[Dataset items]
============================================================

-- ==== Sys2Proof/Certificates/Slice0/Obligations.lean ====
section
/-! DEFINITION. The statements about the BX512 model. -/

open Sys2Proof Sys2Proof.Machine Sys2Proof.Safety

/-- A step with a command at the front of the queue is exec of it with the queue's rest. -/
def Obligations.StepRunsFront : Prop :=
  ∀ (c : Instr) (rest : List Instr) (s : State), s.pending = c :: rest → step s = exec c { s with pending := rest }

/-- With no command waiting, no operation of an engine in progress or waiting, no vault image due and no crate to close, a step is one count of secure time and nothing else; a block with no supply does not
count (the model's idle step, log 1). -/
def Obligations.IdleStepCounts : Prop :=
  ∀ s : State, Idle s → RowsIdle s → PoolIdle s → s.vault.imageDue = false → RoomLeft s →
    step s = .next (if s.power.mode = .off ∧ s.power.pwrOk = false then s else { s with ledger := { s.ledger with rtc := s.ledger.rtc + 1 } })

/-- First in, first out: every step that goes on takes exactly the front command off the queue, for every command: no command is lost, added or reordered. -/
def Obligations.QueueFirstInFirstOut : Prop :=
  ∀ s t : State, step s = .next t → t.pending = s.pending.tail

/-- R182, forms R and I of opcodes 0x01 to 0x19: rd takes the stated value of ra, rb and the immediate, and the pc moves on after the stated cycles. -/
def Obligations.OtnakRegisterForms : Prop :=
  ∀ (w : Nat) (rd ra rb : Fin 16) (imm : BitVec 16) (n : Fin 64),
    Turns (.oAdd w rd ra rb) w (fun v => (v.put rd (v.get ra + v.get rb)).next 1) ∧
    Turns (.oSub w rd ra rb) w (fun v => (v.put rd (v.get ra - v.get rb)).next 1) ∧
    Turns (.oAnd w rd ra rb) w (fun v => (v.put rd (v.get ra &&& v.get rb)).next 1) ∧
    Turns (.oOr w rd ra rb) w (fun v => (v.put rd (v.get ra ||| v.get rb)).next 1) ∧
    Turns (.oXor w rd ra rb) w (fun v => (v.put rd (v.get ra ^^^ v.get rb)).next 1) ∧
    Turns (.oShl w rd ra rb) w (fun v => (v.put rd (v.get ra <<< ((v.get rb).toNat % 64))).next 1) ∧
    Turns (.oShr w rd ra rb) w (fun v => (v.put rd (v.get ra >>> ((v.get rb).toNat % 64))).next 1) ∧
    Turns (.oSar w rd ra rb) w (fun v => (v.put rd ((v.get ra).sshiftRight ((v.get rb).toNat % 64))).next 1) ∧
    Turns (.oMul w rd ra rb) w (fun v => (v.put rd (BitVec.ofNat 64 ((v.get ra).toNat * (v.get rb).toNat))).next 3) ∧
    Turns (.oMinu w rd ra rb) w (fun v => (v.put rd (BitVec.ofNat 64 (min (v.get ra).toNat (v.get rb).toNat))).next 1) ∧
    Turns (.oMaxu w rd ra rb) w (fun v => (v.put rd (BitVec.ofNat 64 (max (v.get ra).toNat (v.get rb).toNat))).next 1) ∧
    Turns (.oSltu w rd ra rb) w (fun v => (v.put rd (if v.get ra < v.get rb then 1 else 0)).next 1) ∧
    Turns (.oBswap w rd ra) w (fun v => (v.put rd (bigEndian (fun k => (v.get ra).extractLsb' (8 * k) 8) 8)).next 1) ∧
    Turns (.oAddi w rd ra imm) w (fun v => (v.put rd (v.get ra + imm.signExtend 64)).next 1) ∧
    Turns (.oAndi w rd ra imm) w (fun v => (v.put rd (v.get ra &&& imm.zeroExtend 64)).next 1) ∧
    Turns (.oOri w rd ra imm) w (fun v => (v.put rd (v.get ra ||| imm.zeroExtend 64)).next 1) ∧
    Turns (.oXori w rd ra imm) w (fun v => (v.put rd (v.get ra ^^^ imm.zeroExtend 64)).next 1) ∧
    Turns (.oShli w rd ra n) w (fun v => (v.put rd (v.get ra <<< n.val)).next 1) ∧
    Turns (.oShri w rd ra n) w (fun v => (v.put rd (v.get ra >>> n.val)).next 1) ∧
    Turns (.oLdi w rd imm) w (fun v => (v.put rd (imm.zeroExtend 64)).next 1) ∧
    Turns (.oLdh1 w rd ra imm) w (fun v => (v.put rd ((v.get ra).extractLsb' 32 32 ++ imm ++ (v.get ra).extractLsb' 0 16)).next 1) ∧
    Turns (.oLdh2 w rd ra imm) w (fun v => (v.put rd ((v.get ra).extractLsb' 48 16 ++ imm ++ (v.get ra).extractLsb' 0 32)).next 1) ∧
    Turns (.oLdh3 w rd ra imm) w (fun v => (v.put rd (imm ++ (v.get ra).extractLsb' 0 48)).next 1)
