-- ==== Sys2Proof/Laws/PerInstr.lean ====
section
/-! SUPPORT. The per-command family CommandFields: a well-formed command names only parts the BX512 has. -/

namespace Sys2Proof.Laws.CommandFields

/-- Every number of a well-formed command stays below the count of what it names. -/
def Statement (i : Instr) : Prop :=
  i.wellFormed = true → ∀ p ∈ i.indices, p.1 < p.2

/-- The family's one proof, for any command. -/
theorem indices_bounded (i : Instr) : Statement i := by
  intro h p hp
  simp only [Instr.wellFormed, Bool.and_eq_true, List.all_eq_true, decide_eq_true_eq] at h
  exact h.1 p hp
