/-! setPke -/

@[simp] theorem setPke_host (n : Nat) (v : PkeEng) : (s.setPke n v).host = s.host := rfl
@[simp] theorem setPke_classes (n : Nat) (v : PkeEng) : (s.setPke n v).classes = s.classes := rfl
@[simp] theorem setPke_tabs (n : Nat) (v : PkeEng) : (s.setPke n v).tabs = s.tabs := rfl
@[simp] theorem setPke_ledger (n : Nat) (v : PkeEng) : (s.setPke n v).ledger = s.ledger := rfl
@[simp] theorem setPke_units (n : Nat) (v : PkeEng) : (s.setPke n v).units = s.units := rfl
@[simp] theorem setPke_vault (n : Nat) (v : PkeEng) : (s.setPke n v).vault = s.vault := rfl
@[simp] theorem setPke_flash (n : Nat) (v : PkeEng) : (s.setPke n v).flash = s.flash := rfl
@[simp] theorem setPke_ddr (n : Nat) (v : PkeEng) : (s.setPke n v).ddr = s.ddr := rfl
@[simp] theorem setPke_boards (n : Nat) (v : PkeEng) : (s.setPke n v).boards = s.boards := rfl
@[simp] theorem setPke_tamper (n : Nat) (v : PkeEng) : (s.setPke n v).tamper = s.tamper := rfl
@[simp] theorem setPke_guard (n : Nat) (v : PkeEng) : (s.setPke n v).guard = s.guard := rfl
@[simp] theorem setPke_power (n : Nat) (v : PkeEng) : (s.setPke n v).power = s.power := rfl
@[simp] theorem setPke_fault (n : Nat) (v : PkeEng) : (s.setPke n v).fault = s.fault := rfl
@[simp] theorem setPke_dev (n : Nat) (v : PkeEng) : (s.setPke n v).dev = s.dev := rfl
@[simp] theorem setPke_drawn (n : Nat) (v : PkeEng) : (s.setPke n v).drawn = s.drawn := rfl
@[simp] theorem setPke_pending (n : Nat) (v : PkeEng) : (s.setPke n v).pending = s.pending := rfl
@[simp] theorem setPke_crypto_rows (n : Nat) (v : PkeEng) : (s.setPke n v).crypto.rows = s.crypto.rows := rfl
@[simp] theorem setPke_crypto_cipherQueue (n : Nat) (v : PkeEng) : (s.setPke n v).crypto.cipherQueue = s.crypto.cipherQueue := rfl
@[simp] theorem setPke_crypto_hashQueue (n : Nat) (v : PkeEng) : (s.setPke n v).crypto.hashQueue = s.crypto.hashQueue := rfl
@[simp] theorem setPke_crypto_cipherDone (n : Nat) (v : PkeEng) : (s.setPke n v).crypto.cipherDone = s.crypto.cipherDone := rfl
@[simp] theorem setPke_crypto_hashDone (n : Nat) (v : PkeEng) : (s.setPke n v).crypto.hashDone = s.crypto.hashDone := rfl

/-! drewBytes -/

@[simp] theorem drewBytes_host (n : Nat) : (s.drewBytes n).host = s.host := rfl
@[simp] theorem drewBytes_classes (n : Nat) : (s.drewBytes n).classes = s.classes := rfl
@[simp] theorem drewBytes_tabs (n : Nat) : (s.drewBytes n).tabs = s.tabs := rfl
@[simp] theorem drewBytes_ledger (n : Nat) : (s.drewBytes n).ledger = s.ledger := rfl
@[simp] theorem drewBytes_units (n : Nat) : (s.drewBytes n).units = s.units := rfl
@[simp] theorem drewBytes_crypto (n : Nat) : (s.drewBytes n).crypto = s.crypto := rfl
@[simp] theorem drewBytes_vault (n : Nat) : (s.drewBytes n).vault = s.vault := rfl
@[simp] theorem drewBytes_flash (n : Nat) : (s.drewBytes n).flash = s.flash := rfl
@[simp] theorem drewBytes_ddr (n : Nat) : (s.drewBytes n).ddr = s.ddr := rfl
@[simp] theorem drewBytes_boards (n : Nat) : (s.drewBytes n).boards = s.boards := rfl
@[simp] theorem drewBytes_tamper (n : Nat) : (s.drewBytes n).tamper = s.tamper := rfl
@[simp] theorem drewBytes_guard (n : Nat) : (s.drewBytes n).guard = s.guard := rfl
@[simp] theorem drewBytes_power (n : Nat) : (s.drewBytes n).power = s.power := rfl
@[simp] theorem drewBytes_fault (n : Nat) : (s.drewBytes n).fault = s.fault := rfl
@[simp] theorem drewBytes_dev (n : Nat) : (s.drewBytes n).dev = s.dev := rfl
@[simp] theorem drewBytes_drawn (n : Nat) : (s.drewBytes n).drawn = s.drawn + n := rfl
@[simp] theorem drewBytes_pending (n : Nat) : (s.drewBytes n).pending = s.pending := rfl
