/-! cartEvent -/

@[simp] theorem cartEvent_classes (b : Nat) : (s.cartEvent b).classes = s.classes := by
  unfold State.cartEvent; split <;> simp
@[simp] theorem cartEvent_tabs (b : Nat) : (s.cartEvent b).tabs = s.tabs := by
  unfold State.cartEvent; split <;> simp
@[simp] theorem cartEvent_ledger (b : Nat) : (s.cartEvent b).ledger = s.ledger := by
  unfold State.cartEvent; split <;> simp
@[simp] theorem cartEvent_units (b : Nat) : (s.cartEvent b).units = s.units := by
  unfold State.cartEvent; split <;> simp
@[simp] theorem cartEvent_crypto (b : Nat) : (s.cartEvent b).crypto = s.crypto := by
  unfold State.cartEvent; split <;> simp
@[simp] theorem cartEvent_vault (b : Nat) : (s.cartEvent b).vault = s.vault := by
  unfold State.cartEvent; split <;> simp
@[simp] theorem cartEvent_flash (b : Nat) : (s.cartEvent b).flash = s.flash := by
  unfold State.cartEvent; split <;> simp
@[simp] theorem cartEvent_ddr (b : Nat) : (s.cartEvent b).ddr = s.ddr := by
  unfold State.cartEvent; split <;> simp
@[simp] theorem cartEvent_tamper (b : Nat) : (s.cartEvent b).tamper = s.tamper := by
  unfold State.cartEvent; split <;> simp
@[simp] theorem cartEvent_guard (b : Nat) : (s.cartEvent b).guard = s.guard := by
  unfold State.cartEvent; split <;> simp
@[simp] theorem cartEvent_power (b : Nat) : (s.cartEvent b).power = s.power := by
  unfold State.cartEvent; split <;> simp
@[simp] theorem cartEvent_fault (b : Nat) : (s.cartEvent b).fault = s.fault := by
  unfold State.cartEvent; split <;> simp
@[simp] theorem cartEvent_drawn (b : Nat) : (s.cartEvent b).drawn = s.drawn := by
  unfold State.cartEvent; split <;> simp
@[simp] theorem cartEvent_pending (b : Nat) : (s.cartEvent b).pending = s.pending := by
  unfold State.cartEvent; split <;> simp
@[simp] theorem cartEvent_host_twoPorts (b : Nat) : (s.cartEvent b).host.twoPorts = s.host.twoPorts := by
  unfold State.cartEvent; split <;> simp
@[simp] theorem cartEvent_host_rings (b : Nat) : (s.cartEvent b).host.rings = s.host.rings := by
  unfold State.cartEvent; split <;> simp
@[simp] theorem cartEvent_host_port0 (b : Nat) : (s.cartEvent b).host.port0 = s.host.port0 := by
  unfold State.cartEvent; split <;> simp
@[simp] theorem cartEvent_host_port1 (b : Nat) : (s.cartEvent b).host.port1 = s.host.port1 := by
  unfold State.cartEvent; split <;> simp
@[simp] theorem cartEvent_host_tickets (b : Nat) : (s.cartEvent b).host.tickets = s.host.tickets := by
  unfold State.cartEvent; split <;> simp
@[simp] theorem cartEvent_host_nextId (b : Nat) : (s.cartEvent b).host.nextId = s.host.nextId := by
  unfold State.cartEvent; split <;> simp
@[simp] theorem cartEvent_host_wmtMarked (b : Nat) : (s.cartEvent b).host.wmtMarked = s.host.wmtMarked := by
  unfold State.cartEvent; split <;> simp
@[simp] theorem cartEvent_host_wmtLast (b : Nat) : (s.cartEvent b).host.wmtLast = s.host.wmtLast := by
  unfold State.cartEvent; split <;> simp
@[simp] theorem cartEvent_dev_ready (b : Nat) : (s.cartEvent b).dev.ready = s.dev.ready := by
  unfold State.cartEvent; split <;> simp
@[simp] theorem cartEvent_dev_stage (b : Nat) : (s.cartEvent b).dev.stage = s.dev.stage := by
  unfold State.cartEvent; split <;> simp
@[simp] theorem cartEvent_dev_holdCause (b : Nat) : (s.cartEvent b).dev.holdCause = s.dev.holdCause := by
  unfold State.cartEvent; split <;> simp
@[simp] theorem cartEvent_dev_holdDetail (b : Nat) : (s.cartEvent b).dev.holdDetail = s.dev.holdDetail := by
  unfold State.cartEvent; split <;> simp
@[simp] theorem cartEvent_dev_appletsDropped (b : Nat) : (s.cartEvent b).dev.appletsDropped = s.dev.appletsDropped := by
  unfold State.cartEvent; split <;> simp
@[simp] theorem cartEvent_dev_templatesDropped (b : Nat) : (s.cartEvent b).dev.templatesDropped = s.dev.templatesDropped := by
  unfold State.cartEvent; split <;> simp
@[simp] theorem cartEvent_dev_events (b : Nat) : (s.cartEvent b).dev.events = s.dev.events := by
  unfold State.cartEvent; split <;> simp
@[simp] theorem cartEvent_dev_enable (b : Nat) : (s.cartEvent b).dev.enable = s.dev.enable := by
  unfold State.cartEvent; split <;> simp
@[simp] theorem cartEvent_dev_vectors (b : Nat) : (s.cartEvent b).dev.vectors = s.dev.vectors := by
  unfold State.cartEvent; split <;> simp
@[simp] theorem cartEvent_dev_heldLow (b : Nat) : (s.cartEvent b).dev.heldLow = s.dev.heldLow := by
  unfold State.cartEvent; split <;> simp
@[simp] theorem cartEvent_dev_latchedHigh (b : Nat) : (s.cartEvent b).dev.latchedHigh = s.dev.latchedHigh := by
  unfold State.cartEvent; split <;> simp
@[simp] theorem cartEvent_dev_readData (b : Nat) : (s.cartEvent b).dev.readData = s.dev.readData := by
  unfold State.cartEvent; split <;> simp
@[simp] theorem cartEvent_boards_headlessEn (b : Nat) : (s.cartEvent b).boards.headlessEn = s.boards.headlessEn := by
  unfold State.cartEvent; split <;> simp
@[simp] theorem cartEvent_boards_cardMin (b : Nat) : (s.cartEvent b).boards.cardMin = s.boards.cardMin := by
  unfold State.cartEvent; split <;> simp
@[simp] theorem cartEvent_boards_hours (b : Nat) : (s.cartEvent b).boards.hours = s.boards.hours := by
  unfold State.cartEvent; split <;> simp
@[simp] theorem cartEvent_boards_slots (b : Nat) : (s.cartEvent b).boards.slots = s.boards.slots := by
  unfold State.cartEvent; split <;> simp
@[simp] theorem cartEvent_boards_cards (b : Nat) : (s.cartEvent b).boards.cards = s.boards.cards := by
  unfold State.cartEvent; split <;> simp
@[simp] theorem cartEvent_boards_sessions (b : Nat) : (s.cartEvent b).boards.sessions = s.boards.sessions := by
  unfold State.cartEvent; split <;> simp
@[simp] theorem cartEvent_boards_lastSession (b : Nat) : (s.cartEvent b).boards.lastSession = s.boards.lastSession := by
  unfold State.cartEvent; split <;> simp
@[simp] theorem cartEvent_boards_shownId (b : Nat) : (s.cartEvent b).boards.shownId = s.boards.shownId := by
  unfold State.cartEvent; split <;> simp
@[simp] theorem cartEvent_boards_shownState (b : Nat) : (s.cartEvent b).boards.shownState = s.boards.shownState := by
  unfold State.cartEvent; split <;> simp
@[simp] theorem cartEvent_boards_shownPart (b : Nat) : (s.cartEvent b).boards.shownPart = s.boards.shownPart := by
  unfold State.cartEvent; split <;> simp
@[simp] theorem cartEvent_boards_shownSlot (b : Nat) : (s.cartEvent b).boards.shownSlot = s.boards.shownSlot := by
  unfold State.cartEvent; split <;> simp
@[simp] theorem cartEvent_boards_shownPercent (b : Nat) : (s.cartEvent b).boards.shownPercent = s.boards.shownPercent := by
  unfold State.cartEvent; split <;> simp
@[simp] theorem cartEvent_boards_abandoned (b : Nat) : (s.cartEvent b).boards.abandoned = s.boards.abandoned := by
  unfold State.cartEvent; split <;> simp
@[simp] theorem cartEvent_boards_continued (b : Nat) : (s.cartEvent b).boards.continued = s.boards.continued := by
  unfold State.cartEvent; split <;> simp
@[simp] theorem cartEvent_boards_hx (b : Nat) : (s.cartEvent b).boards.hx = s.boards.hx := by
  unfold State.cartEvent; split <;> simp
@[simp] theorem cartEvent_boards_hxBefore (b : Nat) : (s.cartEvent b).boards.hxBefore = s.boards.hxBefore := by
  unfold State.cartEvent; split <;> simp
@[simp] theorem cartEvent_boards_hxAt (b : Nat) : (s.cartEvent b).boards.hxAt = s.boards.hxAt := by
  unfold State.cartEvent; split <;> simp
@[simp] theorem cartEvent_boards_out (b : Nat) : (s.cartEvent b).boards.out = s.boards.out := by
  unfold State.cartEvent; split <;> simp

============================================================

What you write should match, character for character, the lines from the one with "s.boards.hx := by" to the end of the data, both included.

@[simp] theorem cartEvent_boards_hx (b : Nat) : (s.cartEvent b).boards.hx = s.boards.hx := by
  unfold State.cartEvent; split <;> simp
@[simp] theorem cartEvent_boards_hxBefore (b : Nat) : (s.cartEvent b).boards.hxBefore = s.boards.hxBefore := by
  unfold State.cartEvent; split <;> simp
@[simp] theorem cartEvent_boards_hxAt (b : Nat) : (s.cartEvent b).boards.hxAt = s.boards.hxAt := by
  unfold State.cartEvent; split <;> simp
@[simp] theorem cartEvent_boards_out (b : Nat) : (s.cartEvent b).boards.out = s.boards.out := by
  unfold State.cartEvent; split <;> simp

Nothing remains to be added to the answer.